Quartz Crystals: A guide to identifying quartz crystals and their healing properties
Quartz is the most common of crystals and the quartz family is a large one. Members vary by size, shape, color and opacity. They may grow in huge matrices or appear to us singularly. They have age, individual characteristics such as inclusions, terminations or partners. All share one trait, however, and that is they work with energy.
Isabel Silveira was born in Brazil and began her study of crystals in the mid- 90s with master teacher Antonio Duncan. Brazil happens to be one of the planet’s richest quartz crystal repositories. (Our own state of Arkansas is rich in crystal mines, also.)
In Silveira’s book, we learn to identify the most common different types of quartz crystals. The first section takes us through the various types ranging from amethyst through tangerine into smoky and rose. The metaphysical as well as physical properties are described and accompanied by breathtaking photos, very well done.
Since the quartz crystal family is so large, Silveira limits her coverage to the primary tools used in crystal energy applications. Those covered in her book are white, citrine, amethyst, smoky, tangerine and rose. Each of those appear in the various forms that subdivide the grouping even further.

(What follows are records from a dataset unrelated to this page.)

-- ==== Sys2Proof/Laws/Fetches.lean ====
section
/-! SUPPORT. What a fetch's end does to the READs bound: their loads and their failures (R65, R86,
R157). -/

set_option Elab.async false

namespace Sys2Proof.Machine

/-- The slot whose fetch is in flight for an LSN (R84). -/
theorem fetchSlot_spec (s : State) (lsn i : Nat) (h : s.fetchSlot lsn = some i) :
    i < s.pool.slots.length ∧ (s.slotAt i).state = .fetching ∧ (s.slotAt i).fetchBegun = true ∧
    (s.slotAt i).lsn = some lsn := by
  unfold State.fetchSlot at h
  simp only [Option.map_eq_some_iff] at h
  obtain ⟨⟨x, j⟩, h1, rfl⟩ := h
  have h2 := List.find?_some h1
  have h3 := List.mem_of_find?_eq_some h1
  rw [List.mem_zipIdx_iff_getElem?] at h3
  simp only at h3 h2 ⊢
  have hlt : j < s.pool.slots.length := by
    exact (List.getElem?_eq_some_iff.mp (by simpa using h3)).1
  have hx : s.slotAt j = x := by simp [State.slotAt, List.getD_eq_getElem?_getD, h3]
  rw [hx]
  simp only [Bool.and_eq_true, beq_iff_eq] at h2
  exact ⟨hlt, h2.1.1, h2.1.2, h2.2⟩

/-- The READs bound record a sector's load; no slot changes (R65). -/
theorem recordLoads_spec (bs : List Binding) (lsn load : Nat) (s : State) :
    (bs.foldl (fun s b => s.recordLoad b.ch b.id lsn load) s).pool = s.pool ∧
    ∀ c id r, s.findReq c id = some r →
      State.findReq (bs.foldl (fun s b => s.recordLoad b.ch b.id lsn load) s) c id =
        some (if (∃ b ∈ bs, b.ch = c ∧ b.id = id) then
          { r with sectors :=
              r.sectors.modify (lsn - r.lsn) (fun y => { y with load := some load }) }
          else r) := by
  induction bs generalizing s with
  | nil => exact ⟨rfl, fun c id r h => by simpa using h⟩
  | cons b bs ih =>
    obtain ⟨h1, h2⟩ := ih (s.recordLoad b.ch b.id lsn load)
    refine ⟨h1, fun c id r h => ?_⟩
    rw [List.foldl_cons]
    by_cases hb : b.ch = c ∧ b.id = id
    · have := findReq_updReq s c id
          (fun r => { r with sectors :=
              r.sectors.modify (lsn - r.lsn) (fun y => { y with load := some load }) })
                  (fun _ => rfl)
      rw [h] at this
      obtain ⟨rfl, rfl⟩ := hb
      rw [h2 _ _ _ this]
      congr 1
      rw [if_pos (c := ∃ b_1 ∈ b :: bs, _) ⟨b, List.mem_cons_self .., rfl, rfl⟩]
      split
      · simp [List.modify_modify_eq, Function.comp_def]
      · rfl
    · have := findReq_updReq_other s b.ch c b.id id
          (fun r => { r with sectors :=
              r.sectors.modify (lsn - r.lsn) (fun y => { y with load := some load }) })
                  (fun _ => rfl)
        (by by_cases e : c = b.ch
            · exact Or.inr (fun e2 => hb ⟨e.symm, e2.symm⟩)
            · exact Or.inl e)
      rw [h] at this
      rw [h2 _ _ _ this]
      congr 1
      by_cases hm : ∃ b ∈ bs, b.ch = c ∧ b.id = id
      · rw [if_pos hm, if_pos]
        obtain ⟨b', h3, h4⟩ := hm
        exact ⟨b', List.mem_cons_of_mem _ h3, h4⟩
      · rw [if_neg hm, if_neg]
        rintro ⟨b', h3, h4⟩
        rcases List.mem_cons.mp h3 with rfl | h3
        · exact hb h4
        · exact hm ⟨b', h3, h4⟩

/-- Failing a sector twice is failing it once (R157). -/
theorem failFrom_idem (st : Status) (k : Nat) (xs : List ReadSector) :
    failFrom st k (failFrom st k xs) = failFrom st k xs := by
  induction xs generalizing k with
  | nil => cases k <;> rfl
  | cons x xs ih =>
    cases k with
    | zero =>
      simp only [failFrom, List.map_map]
      congr 1
      refine List.map_congr_left (fun y _ => ?_)
      unfold Function.comp ReadSector.giveUp
      cases h : y.st <;> simp [h]
    | succ k => simp only [failFrom, ih]

/-- A sector's failure reaches the READ named alone (R65, R157). -/
theorem failSector_find (s : State) (c : Channel) (id lsn : Nat) (st : Status) :
    (s.failSector c id lsn st).pool.slots.length = s.pool.slots.length ∧
    ∀ d j, (s.failSector c id lsn st).findReq d j = if d = c ∧ j = id then
      (s.findReq d j).map (fun r => { r with sectors := failFrom st (lsn - r.lsn) r.sectors })
      else s.findReq d j := by
  unfold State.failSector
  split
  · next h =>
    refine ⟨rfl, fun d j => ?_⟩
    split
    · next e => rw [e.1, e.2, h]; rfl
    · rfl
  · next r h =>
    have key : ∀ (f : Request → Request), (∀ r, (f r).id = r.id) →
        (((s.updReq c id f).releaseBindings id (r.boundSlotsFrom (lsn - r.lsn + 1))).leaveSlotWait
          id).pool.slots.length = s.pool.slots.length ∧ ∀ d j,
        (((s.updReq c id f).releaseBindings id (r.boundSlotsFrom (lsn - r.lsn + 1))).leaveSlotWait
          id).findReq d j = if d = c ∧ j = id then (s.findReq d j).map f else s.findReq d j := by
      intro f hf
      have ho := releaseBindings_only (H := True) (s.updReq c id f) id (r.boundSlotsFrom
          (lsn - r.lsn + 1))
      refine ⟨ho.sized, fun d j => ?_⟩
      have : (((s.updReq c id f).releaseBindings id (r.boundSlotsFrom
          (lsn - r.lsn + 1))).leaveSlotWait
          id).findReq d j = (s.updReq c id f).findReq d j := by
        unfold State.findReq State.reqs
        rw [ho.rest]
        rfl
      rw [this]
      split
      · next e =>
        obtain ⟨rfl, rfl⟩ := e
        exact findReq_updReq _ _ _ _ hf
      · next e =>
        refine findReq_updReq_other _ _ _ _ _ _ hf ?_
        by_cases e1 : d = c
        · exact Or.inr (fun e2 => e ⟨e1, e2⟩)
        · exact Or.inl e1
    obtain ⟨h1, h2⟩ := key (fun q => { q with sectors := failFrom st (lsn - r.lsn) q.sectors })
        (fun _ => rfl)
    refine ⟨h1, fun d j => (h2 d j).trans ?_⟩
    split
    · next e =>
      rw [e.1, e.2, h]
      rfl
    · rfl

/-- A failed sector's READs each fail there, and no other request changes (R65, R157). -/
theorem failSectors_spec (bs : List Binding) (lsn : Nat) (st : Status) (s : State) :
    (bs.foldl (fun s b => s.failSector b.ch b.id lsn st) s).pool.slots.length = s.pool.slots.length ∧
    ∀ c id r, s.findReq c id = some r →
      State.findReq (bs.foldl (fun s b => s.failSector b.ch b.id lsn st) s) c id =
        some (if (∃ b ∈ bs, b.ch = c ∧ b.id = id) then
          { r with sectors := failFrom st (lsn - r.lsn) r.sectors } else r) := by
  induction bs generalizing s with
  | nil => exact ⟨rfl, fun c id r h => by simpa using h⟩
  | cons b bs ih =>
    obtain ⟨h1, h2⟩ := ih (s.failSector b.ch b.id lsn st)
    obtain ⟨h3, h4⟩ := failSector_find s b.ch b.id lsn st
    refine ⟨h1.trans h3, fun c id r h => ?_⟩
    rw [List.foldl_cons]
    by_cases hb : c = b.ch ∧ id = b.id
    · have := h4 c id
      rw [if_pos hb, h] at this
      rw [h2 _ _ _ this, if_pos (c := ∃ b_1 ∈ b :: bs, _) ⟨b, List.mem_cons_self .., hb.1.symm,
          hb.2.symm⟩]
      split
      · simp [failFrom_idem]
      · rfl
    · have := h4 c id
      rw [if_neg hb, h] at this
      rw [h2 _ _ _ this]
      congr 1
      by_cases hm : ∃ b ∈ bs, b.ch = c ∧ b.id = id
      · rw [if_pos hm, if_pos]
        obtain ⟨b', h3, h4⟩ := hm
        exact ⟨b', List.mem_cons_of_mem _ h3, h4⟩
      · rw [if_neg hm, if_neg]
        rintro ⟨b', h5, h6⟩
        rcases List.mem_cons.mp h5 with rfl | h5
        · exact hb ⟨h6.1.symm, h6.2.symm⟩
        · exact hm ⟨b', h5, h6⟩

end Sys2Proof.Machine
end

As Silveira describes in the second section, the primary function of a given crystal is partially determined by its physical shape and form. All quartz crystals have exactly six terminal facets. Sometimes the crystals have terminations at both ends. In a case like that, each end has six. How these six facets align or interrelate can affect the use of the crystal. Other characteristics make functions identifiable also. Whether a quartz crystal has inclusions, is joined with a twin, is in multiple — many differences — can determine what the best use of a particular crystal may be.
Example names of the different forms and functions include the druse, the cathedral, tabular, window, record keeper, aggregators, manifestation crystals, laser and so on. I have been paying attention to crystals for decades and have attended various workshops on three continents and still I found Silveira’s information and descriptions fascinating and with new information. As old as the use of crystals is, the field has actually advanced in uncovering (or more likely, rediscovering) some of the archetypal information regarding them.
In the final section of the book, Silveira recounts some of her own experience with crystals and how she uses them. Since crystals have to do with energy — storage, deflecting, channeling, amplifying and so on — the description of applications the author has used is an important part. We live in a world that is increasingly subjecting us to wave upon wave of energy from power sources, media devices, computers, phones and the like. How crystals play into that energy field is an intriguing bit of insight making this book even more valuable.
For anyone with an interest in the metaphysical properties of crystals, this book will be a welcome addition to your library.